③まだ少年であった大長谷王(おおはつせのみこ) [後の雄略天皇]はこの変事を聞き、すぐに兄の黒日子王(くろひこのみこ)のところに行った。ところが黒日子王は驚きもせず、いい加減な態度であった。そこで、大長谷王は怒って、黒日子王を刀で打殺した。更に、白日子王(しろひこのみこ)のところへ行ったが同じような態度であったので、白日子王も穴を掘って埋め殺した。
④大長谷王は軍を起こして、都夫良意富美(つぶらおほみ)の家を囲み目弱王を差し出すように求めた。しかし、都夫良意富美は皇子が臣下を頼ってきたので、目弱王を渡すことはできないと答えた。
⑤そこで、戦いとなり、矢尽き、力尽いた都夫良意富美は目弱王を殺し、自刃した。
市辺之忍歯王(いちのべのおしはのみこ) 『古事記』の要点
①その後、近江の佐々紀の山君(やまのきみ)の祖先で、韓袋(からぶくろ)というものが、大長谷王(おおはつせのみこ)に「近江の久多綿(くたわた)の蚊屋野(かやの)には猪や鹿がたくさんいる。」と話した。
②そこで、大長谷王は狩りをしようと、市辺之忍歯王(いちのべのおしはのみこ)を伴って近江へ行った。蚊屋野(かやの)に到着すると、それぞれ別の仮宮を造って泊った。
③翌朝、まだ日が昇らないうちに、忍歯王(おしはのみこ)は馬に乗って、大長谷王の仮宮の前で、大長谷王の伴の者に、「まだ、お目覚めでないのか。夜は明けた。狩場へお出かけください。」と言って、出かけてしまった。
④大長谷王の伴の者は「忍歯王は感じのよくない言い方をするので、用心して、武装するよう」と大長谷王に報告した。
⑤大長谷王は衣服の下に鎧をまとい、忍歯王のところに行き、馬を並べると、矢で忍歯王を射殺した。その場で体を斬り、飼葉桶に入れて地面に埋めた。
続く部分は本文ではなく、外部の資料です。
-- ==== Sys2Proof/Decode.lean ====
section
/-! DEFINITION. Decoding and encoding of the two formats (spec/30_encoding.md R45, R46, R51 to R53). -/

namespace Sys2Proof

/-- Why a row of bits is no request at all. -/
inductive DecodeError where
  /-- No format has words of this many bits: "no word is longer or shorter than its format" (R45). -/
  | noSuchFormat (nbits : Nat)
deriving DecidableEq, Repr

/-! ### The fields of a CMD word (R45) -/

/-- Bits 55:48, the operation code. -/
def opField (w : CmdWord) : Byte := w.extractLsb' 48 8

/-- Bits 47:32, the first operand. -/
def aField (w : CmdWord) : Operand := w.extractLsb' 32 16

/-- Bits 31:16, the second operand. -/
def b16Field (w : CmdWord) : Operand := w.extractLsb' 16 16

/-- Bits 15:0, the third operand. -/
def cField (w : CmdWord) : Operand := w.extractLsb' 0 16

/-- Bits 7:0, FEED's byte; `c[15:8]` is ignored. -/
def byteField (w : CmdWord) : Byte := w.extractLsb' 0 8

/-! ### Operation codes (R51) -/

/-- `op` of CLEAR. -/
def opCLEAR : Byte := 0x00

/-- `op` of FEED. -/
def opFEED : Byte := 0x01

/-- `op` of XTEL. -/
def opXTEL : Byte := 0x02

/-- `op` of XADDR. -/
def opXADDR : Byte := 0x03

/-- `op` of XCSUM. -/
def opXCSUM : Byte := 0x04

/-! ### Decoding -/

/-- The operation a CMD word requests: selected by `op` only (R51, R52); a code above `0x04` is reserved (R53). -/
def decodeCmd (w : CmdWord) : Instr :=
  if opField w = opCLEAR then .clear
  else if opField w = opFEED then .feed (byteField w)
  else if opField w = opXTEL then .xtel (cField w)
  else if opField w = opXADDR then .xaddr (aField w) (b16Field w) (cField w)
  else if opField w = opXCSUM then .xcsum (aField w)
  else .reservedOp (opField w)

/-- The class of an octet, by value alone (R46). -/
def decodeByte (b : Byte) : Instr :=
  if b = Config.START then .start
  else if b = Config.END then .endMark
  else if b = Config.ESC then .esc
  else if b = Config.ESC_END then .escEnd
  else if b = Config.ESC_ESC then .escEsc
  else .data b

/-- Every word of either format is one instruction; none is refused (R46, R53, R54). -/
def decode : RequestWord → Instr
  | .byte b => decodeByte b
  | .cmd w => decodeCmd w

/-- A row of `nbits` bits as a word of the format that has this length (R45). -/
def tableWord (nbits w : Nat) : Except DecodeError RequestWord :=
  if nbits = 8 then .ok (.byte (BitVec.ofNat 8 w))
  else if nbits = 56 then .ok (.cmd (BitVec.ofNat 56 w))
  else .error (.noSuchFormat nbits)

/-- The instruction decoded from `nbits` bits numbered as spec/opcode_table.json numbers them. -/
def decodeTableWord (nbits w : Nat) : Option Instr :=
  match tableWord nbits w with
  | .ok q => some (decode q)
  | .error _ => none

/-! ### Encoding -/

/-- A CMD word from its four fields (R45). -/
def packCmd (op : Byte) (a b16 c : Operand) : CmdWord :=
  ((op ++ a ++ b16 ++ c : BitVec (8 + 16 + 16 + 16)))

/-- The words of an instruction (R46, R51); the fields the table calls ignored are zero. -/
def encode : Instr → RequestWord
  | .clear => .cmd (packCmd opCLEAR 0 0 0)
  | .feed b => .cmd (packCmd opFEED 0 0 (b.setWidth 16))
  | .xtel cap => .cmd (packCmd opXTEL 0 0 cap)
  | .xaddr startOffset outStart cap => .cmd (packCmd opXADDR startOffset outStart cap)
  | .xcsum position => .cmd (packCmd opXCSUM position 0 0)
  | .reservedOp op => .cmd (packCmd op 0 0 0)
  | .start => .byte Config.START
  | .endMark => .byte Config.END
  | .esc => .byte Config.ESC
  | .escEnd => .byte Config.ESC_END
  | .escEsc => .byte Config.ESC_ESC
  | .data b => .byte b

end Sys2Proof
end

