-- ==== Sys2Proof/Machine/Operands.lean ====
section
/-! DEFINITION. The addressing modes of the extractors (spec/20_memory.md R31) and the assembly of operands
(spec/30_encoding.md R49, R50). The append mode stands in Ops (`appendByte`). -/

namespace Sys2Proof.Machine

/-- The byte an escape code stands for (R49): `ESC_END` for `END`, `ESC_ESC` for `ESC`. -/
def escapedLiteral (b : Byte) : Byte := if b == Config.ESC_END then Config.END else Config.ESC

/-- The byte is one of the two escape codes (R72, R73). -/
def isEscapeCode (b : Byte) : Bool := b == Config.ESC_END || b == Config.ESC_ESC

/-- `MemRead(BUF, i, n)`: `n` bytes from index `i` upward (R7), the prefix copy of XTEL and the copy of XADDR. -/
def readRange (s : State) : (i n : Nat) → Except Fault (List Byte)
  | _, 0 => .ok []
  | i, n + 1 =>
    match readBuf s i with
    | .error f => .error f
    | .ok b =>
      match readRange s (i + 1) n with
      | .error f => .error f
      | .ok bs => .ok (b :: bs)

/-- The last byte of an address field: bit 0 is set (R93, R123). -/
def isTerminator (b : Byte) : Bool := b.getLsbD 0

/-- The forward scan of XADDR (R93) over at most `n` bytes from index `i`: how many bytes it takes, and whether
the last of them is a terminator. -/
def scanField (s : State) : (i n : Nat) → Except Fault (Nat × Bool)
  | _, 0 => .ok (0, false)
  | i, n + 1 =>
    match readBuf s i with
    | .error f => .error f
    | .ok b =>
      if isTerminator b then .ok (1, true)
      else
        match scanField s (i + 1) n with
        | .error f => .error f
        | .ok (k, found) => .ok (k + 1, found)

/-- XCSUM's value from the byte at the lower index and the byte at the higher (R33, R50): the higher is the more
significant. -/
def composeChecksum (lo hi : Byte) : Checksum := (hi ++ lo : BitVec (8 + 8))

/-- Copies `n` bytes of BUF from `src` to OUT from `dst`, and returns `count` (R91, R93). -/
def copyOut (s : State) (src n dst count : Nat) : Host.Outcome State Fault Refusal :=
  match readRange s src n with
  | .error f => .fault f
  | .ok bytes => answer (.count count) (deliver dst bytes s)

end Sys2Proof.Machine
end

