-- ==== Sys2Proof/Machine/Dispatch.lean ====
section
/-! DEFINITION. One arm per constructor of Instr, each one direct call of its meaning. -/

namespace Sys2Proof.Machine

def exec (i : Instr) (s : State) : Host.Outcome State Fault Refusal :=
  match i with
  | .clear => Sys2Proof.Machine.execClear s
  | .feed b => Sys2Proof.Machine.execFeed b s
  | .xtel cap => Sys2Proof.Machine.execXtel cap s
  | .xaddr startOffset outStart cap => Sys2Proof.Machine.execXaddr startOffset outStart cap s
  | .xcsum position => Sys2Proof.Machine.execXcsum position s
  | .reservedOp op => Sys2Proof.Machine.execReservedOp op s
  | .start => Sys2Proof.Machine.execStart s
  | .endMark => Sys2Proof.Machine.execEndMark s
  | .esc => Sys2Proof.Machine.execEsc s
  | .escEnd => Sys2Proof.Machine.execEscEnd s
  | .escEsc => Sys2Proof.Machine.execEscEsc s
  | .data b => Sys2Proof.Machine.execData b s

end Sys2Proof.Machine
end

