-- ==== Sys2Proof/Machine/Step.lean ====
section
/-! DEFINITION. One step: the oldest request is performed (spec/20_memory.md R36). -/

namespace Sys2Proof.Machine

/-- One step of the machine. With nothing requested the block holds its state (R141); a reset event takes effect
between operations (R145); an operation is decoded and performed whole (R36). -/
def step (s : State) : Host.Outcome State Fault Refusal :=
  match takeRequest s with
  | none => .next s
  | some (.reset, t) => .next (resetBlock t)
  | some (.word w, t) => exec (decode w) t

/-- `s` with the word of `nbits` bits as its next request, before those already waiting. Bits that are a word of
neither format (R45) are no request. -/
def State.withFetchWord (s : State) (nbits w : Nat) : State :=
  match tableWord nbits w with
  | .ok q => pushRequest (.word q) s
  | .error _ => s

end Sys2Proof.Machine
end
⑥これを聞いて、忍歯王の子の意祁王(おけのみこ) [後の仁賢(にんけん)天皇] 、袁祁王(をけのみこ)[後の顕宗(けんぞう)天皇]は 逃げて、針磨(はりま)国の志自牟(しじむ)の家に入って、身分を隠し、馬飼い、牛飼いになった。
■雄略天皇
・多くの身内を殺した天皇
・エピソードが多い天皇
雄略天皇について
・雄略天皇は『日本書紀』では西暦456年~479年となっているが、西暦462~480年頃と思われる。
・和風諡号(しごう)は『古事記』では大長谷若建命(おおはつせわかたけのみこと)であり、『日本書紀』では大泊瀬幼武天皇(おおはつせわかたけのすめらみこと)である。
・ 『古事記』では長谷朝倉宮(はつせのあさくらのみや)にいたとし、亡くなった年は124歳としている。 『日本書紀』は泊瀬の朝倉にいたとある。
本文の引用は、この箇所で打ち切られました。